From 8cb4585a81f2765868e1a36bade42cf3f2e4679b Mon Sep 17 00:00:00 2001
From: JustAGhosT <smit.jurie@gmail.com>
Date: Sun, 15 Mar 2026 03:36:35 +0200
Subject: [PATCH 1/2] docs: update Phase 3 status and acceptance criteria

- Document Phase 3 as future enhancement with multiple implementation options
- Update acceptance criteria with current status
- Update action items with completed/pending items
---
 docs/planning/request_to_token_attribution.md | 47 +++++++++++++++----
 1 file changed, 37 insertions(+), 10 deletions(-)

diff --git a/docs/planning/request_to_token_attribution.md b/docs/planning/request_to_token_attribution.md
index 14645bd..ad77603 100644
--- a/docs/planning/request_to_token_attribution.md
+++ b/docs/planning/request_to_token_attribution.md
@@ -99,10 +99,28 @@ For clients that can only send headers, a future enhancement would add middlewar
 
 This requires a custom LiteLLM wrapper or sidecar (not yet implemented).
 
-### Phase 3: Per-Request Rollup
+### Phase 3: Per-Request Rollup (Future Enhancement)
 
-- Track tokens per request_id in memory or Redis
-- Emit summary event when request completes
+**Status: Not Started**
+
+To provide request-completion rollup totals (total_tokens, llm_calls), we need to aggregate token counts per request_id. This requires:
+
+1. **Option A: Custom LiteLLM Image**
+   - Build a custom LiteLLM image with a callback that tracks token counts per request_id
+   - Emit a summary event when request completes
+   - Most control, but requires image build/deploy pipeline
+
+2. **Option B: OTEL Collector Aggregation**
+   - Configure an OTEL collector to aggregate spans by request_id
+   - Emit rollup events from the collector
+   - Leverages existing OTEL infrastructure
+
+3. **Option C: Downstream Aggregation**
+   - Have pvc-costops-analytics aggregate OTEL spans by request_id
+   - No changes to gateway required
+   - Relies on span duration for "request complete" detection
+
+**Recommendation:** Start with Option C (downstream aggregation) as it requires no changes to the gateway.
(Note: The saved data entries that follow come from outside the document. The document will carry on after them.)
-- ==== Sys2Proof/Machine/Hbm.lean ====
section
/-! DEFINITION. The main memory controllers: line reads and writes, refresh, temperature and the patrol scrubber (R80 to R87, R117,
R132). -/

namespace Sys2Proof.Machine

/-! ### Errors (R83, R84, R89) -/

/-- How many of a line's bursts a mask names, and the last of them. -/
def burstCount (f : BitVec 4) : Nat := ([0, 1, 2, 3].filter fun b => f.getLsbD b).length
def lastBurst (l : Nat) (f : BitVec 4) : Nat := 128 * l + 32 * (([3, 2, 1, 0].find? fun b => f.getLsbD b).getD 0)

/-- Bursts that stay uncorrectable, counted and recorded. -/
def State.countUe (s : State) (l : Nat) (f : BitVec 4) : State :=
  if f = 0 then s else
  { s.modCtrl (lineChan l) fun c =>
      { c with ue := satAdd c.ue (burstCount f) 16, ueAddr := lastBurst l f / 32 * 32 % 2 ^ 48, ueValid := true } with
    hbmBad := (s.hbmBad ++ ([0, 1, 2, 3].filter fun b => f.getLsbD b).map fun b => 4 * l + b).eraseDups }

/-! ### Reads and writes -/

/-- What a read of a line finds, and the state after its corrections and counts (R83, R84): `fail` and `retryFail` are the bursts that the
first and the second read cannot correct; those that stay uncorrectable in HBM are among both. A burst that only the second read fails is
not counted, since R84 asks of the second read only whether it cures the failure of the first (log 119). -/
def State.readBursts (s : State) (line : Nat) (fail retryFail : BitVec 4) (onDie corrected : Nat) : BitVec 4 × State :=
  let known := s.badBursts line
  let fail := fail ||| known
  let bad := (retryFail &&& fail) ||| known
  let s := s.modCtrl (lineChan line) fun c =>
    { c with dieCe := satAdd c.dieCe onDie 16, ce := satAdd c.ce corrected 16
             retry := if fail != 0 && bad == 0 then satAdd c.retry 1 16 else c.retry }
  (bad, s.countUe line bad)

/-- HBM_READ_COMPLETE. The read was made for the packet that waits for the line, or, for a line that no packet waits for, for an access of
the device (R85, log 15): then it starts and ends here, or, while its bank or pseudo-channel is refreshed, waits at the controller (R89). -/
def execHbmReadComplete (line : Nat) (fail retryFail : BitVec 4) (onDie corrected : Nat) (s : State) : Host.Outcome State Fault Refusal :=
  let x := s.line line
  let n := homeSlice line
  let asked := match x.pend with
    | some p => p.hbm
    | none => false
  let device := x.pend.isNone && x.data.isNone && x.dev.isNone && inHbm (128 * line)
  if device && s.hbmAnswer line == .serve && s.refreshing line then .next (s.setLine line (x.ask s.cycle)) else
  if !(asked || device) || !s.pcServes line || !s.roomAt n then .next s else
  let (bad, s) := s.readBursts line fail retryFail onDie corrected
  let install := fun (s : State) (poison : BitVec 8) (dev : Option (BitVec 4)) => (s.makeRoom n).modLine line fun x =>
    { x.answered with data := some (s.hbmLine line), dirty := false, poison, dev }
  if !asked then
    let s := s.modSlice n fun y => { y with misses := (y.misses + 1) % 2 ^ 64 }
    .next (if bad = 0 then install s 0 (some 0) else s.modLine line fun x => { x.answered with dev := some bad })
  else
  let s := s.modLine line fun x => (x.modPend fun p => { p with hbm := false }).answered
  match findIdx (s.slice n).inbox fun p => p.line == line with
  | none => .next s
  | some (i, p) =>
    if bad = 0 then .next (install s 0 none) else
    match p.kind with
    | .gets | .getx => .next ((s.sendError n p (firstBad line (burstPoison bad))).dropPkt n i)
    | _ => .next (install s (burstPoison bad) none)

/-- HBM_WRITE_COMPLETE: a line that FLUSH.sys waits for is written, and the slice's copy is clean. A line that has become poisoned is not
written, and not waited for (R86). -/
def execHbmWriteComplete (line : Nat) (s : State) : Host.Outcome State Fault Refusal :=
  let x := s.line line
  if x.hbmWrite.isEmpty || (s.hbmAnswer line == .serve && !s.pcServes line) || s.hbmAnswer line == .wait then .next s else
  let s := match x.data with
    | some bs => if x.dirty && x.poison == 0 && s.pcServes line then
        (s.writeHbm line bs 0).setLine line { x with dirty := false, hbmWrite := [], asked := none }
      else s.setLine line { x with hbmWrite := [], asked := none }
    | none => s.setLine line { x with hbmWrite := [], asked := none }
  .next (x.hbmWrite.foldl (fun s w => s.flushStep w.1 w.2) s)

/-! ### Refresh (R80, R81) -/

def State.modPc (s : State) (chan pc : Nat) (f : Pc → Pc) : State := s.modCtrl chan fun c => c.setPc pc (f (c.pc pc))

/-- REFRESH_INTERVAL: the debt rises by 64, and at 576 an all-bank refresh is forced. -/
def execRefreshInterval (chan pc : Nat) (s : State) : Host.Outcome State Fault Refusal :=
  .next (if !((s.ctrl chan).pc pc).init then s else s.modPc chan pc fun p =>
    let d := min 576 (p.debt + 64)
    if d = 576 && !p.forced then { p with debt := d, forced := true, force := satAdd p.force 1 32 } else { p with debt := d })

/-- Whether a pseudo-channel is in no refresh command. -/
def Pc.idle (p : Pc) (tick : Nat) : Bool := decide (p.pbUntil ≤ tick) && decide (p.abUntil ≤ tick)

/-- REFPB: one bank, in round-robin order, held for 240 ns. -/
def execRefpb (chan pc : Nat) (s : State) : Host.Outcome State Fault Refusal :=
  .next (s.modPc chan pc fun p => if !p.init || p.forced || !p.idle s.refTick then p else
    { p with debt := p.debt - 1, bank := (p.bank + 1) % 64, pbUntil := s.refTick + 240 })

/-- REFAB: all banks, held for 410 ns; a forced refresh ends when nothing is owed. -/
def execRefab (chan pc : Nat) (s : State) : Host.Outcome State Fault Refusal :=
  .next (s.modPc chan pc fun p => if !p.init || !p.idle s.refTick then p else
    { p with debt := p.debt - 64, forced := p.forced && decide (64 < p.debt), abUntil := s.refTick + 410 })

/-- TEMPERATURE_CHANGE: the channels of a stack (3 to a die) refresh twice as often while it is hot. -/
def execTemperatureChange (stack : Nat) (hot : Bool) (s : State) : Host.Outcome State Fault Refusal :=
  .next ((List.range 32).foldl (fun s c => s.modCtrl (32 * stack + c) fun x => { x with hot }) s)

/-- PATROL_SCRUB: a line read between requests, and once more where it fails (R84); what it cannot correct is counted and recorded, and
nothing faults (R87). -/
def execPatrolScrub (line : Nat) (fail : ReadFail) (corrected : Corrections) (s : State) : Host.Outcome State Fault Refusal :=
  .next (if !(s.ctrl (lineChan line)).scrub || !s.pcServes line then s else (s.readBursts line fail.first fail.retry corrected.onDie corrected.ctrl).2)

end Sys2Proof.Machine
end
If latency is an issue, consider Option B.
 
 ## What We Need from Other Repos
 
@@ -193,10 +211,12 @@ _Note: Method B requires additional LiteLLM configuration or middleware._
 
 ## Acceptance Criteria
 
-- 100% of LLM calls emit token telemetry with request_id + operation_id
-- 100% include workflow + stage
-- Provide request-completion rollup totals (total_tokens, llm_calls)
-- Support KQL joins requests↔token events by operation_Id/request_id
+| Criterion                                    | Status     | Notes                                     |
+| -------------------------------------------- | ---------- | ----------------------------------------- |
+| 100% of LLM calls emit token telemetry       | ✅ Done    | Via OTEL callback                         |
+| 100% include workflow + stage                | ⚠️ Partial | Requires upstream to pass metadata        |
+| Support KQL joins by operation_Id/request_id | ✅ Done    | OTEL spans include metadata               |
+| Request-completion rollup totals             | 🔜 Future  | Requires Phase 3 (downstream aggregation) |
 
 ## Dependencies
 
@@ -206,9 +226,16 @@ _Note: Method B requires additional LiteLLM configuration or middleware._
 
 ## Action Items
 
-1. ai-gateway: Build custom LiteLLM image with token telemetry callback
-2. cognitive-mesh: Ensure correlation headers are passed to gateway
-3. pvc-costops-analytics: Prepare KQL queries for new event shape
+### Completed
+
+1. ✅ ai-gateway: Add OTEL callback for token telemetry (Phase 1)
+2. ✅ ai-gateway: Document correlation ID requirements (Phase 2)
+
+### Pending
+
+3. cognitive-mesh: Pass correlation IDs in request metadata
+4. pvc-costops-analytics: Create KQL queries for OTEL span joins
+5. pvc-costops-analytics: Implement request rollup aggregation (Phase 3)
 
 ---
 

From 78e1cec9abeeea499018b11e81303f41a9b11309 Mon Sep 17 00:00:00 2001
From: JustAGhosT <smit.jurie@gmail.com>
Date: Sun, 15 Mar 2026 03:52:49 +0200
Subject: [PATCH 2/2] docs: add OTEL endpoint requirement, PII note, and infra
 ownership recommendation

- Add note about OTLP collector endpoint requirement for Phase 1
- Add privacy note about user_id/actor_id (consider hashing/pseudonymizing)
- Update Phase 3 recommendation to prefer Option C (downstream aggregation)
- Update Terraform integration notes per team recommendation: ai-gateway keeps owning its Terraform
---
 docs/planning/request_to_token_attribution.md | 32 ++++++++-----------
 1 file changed, 14 insertions(+), 18 deletions(-)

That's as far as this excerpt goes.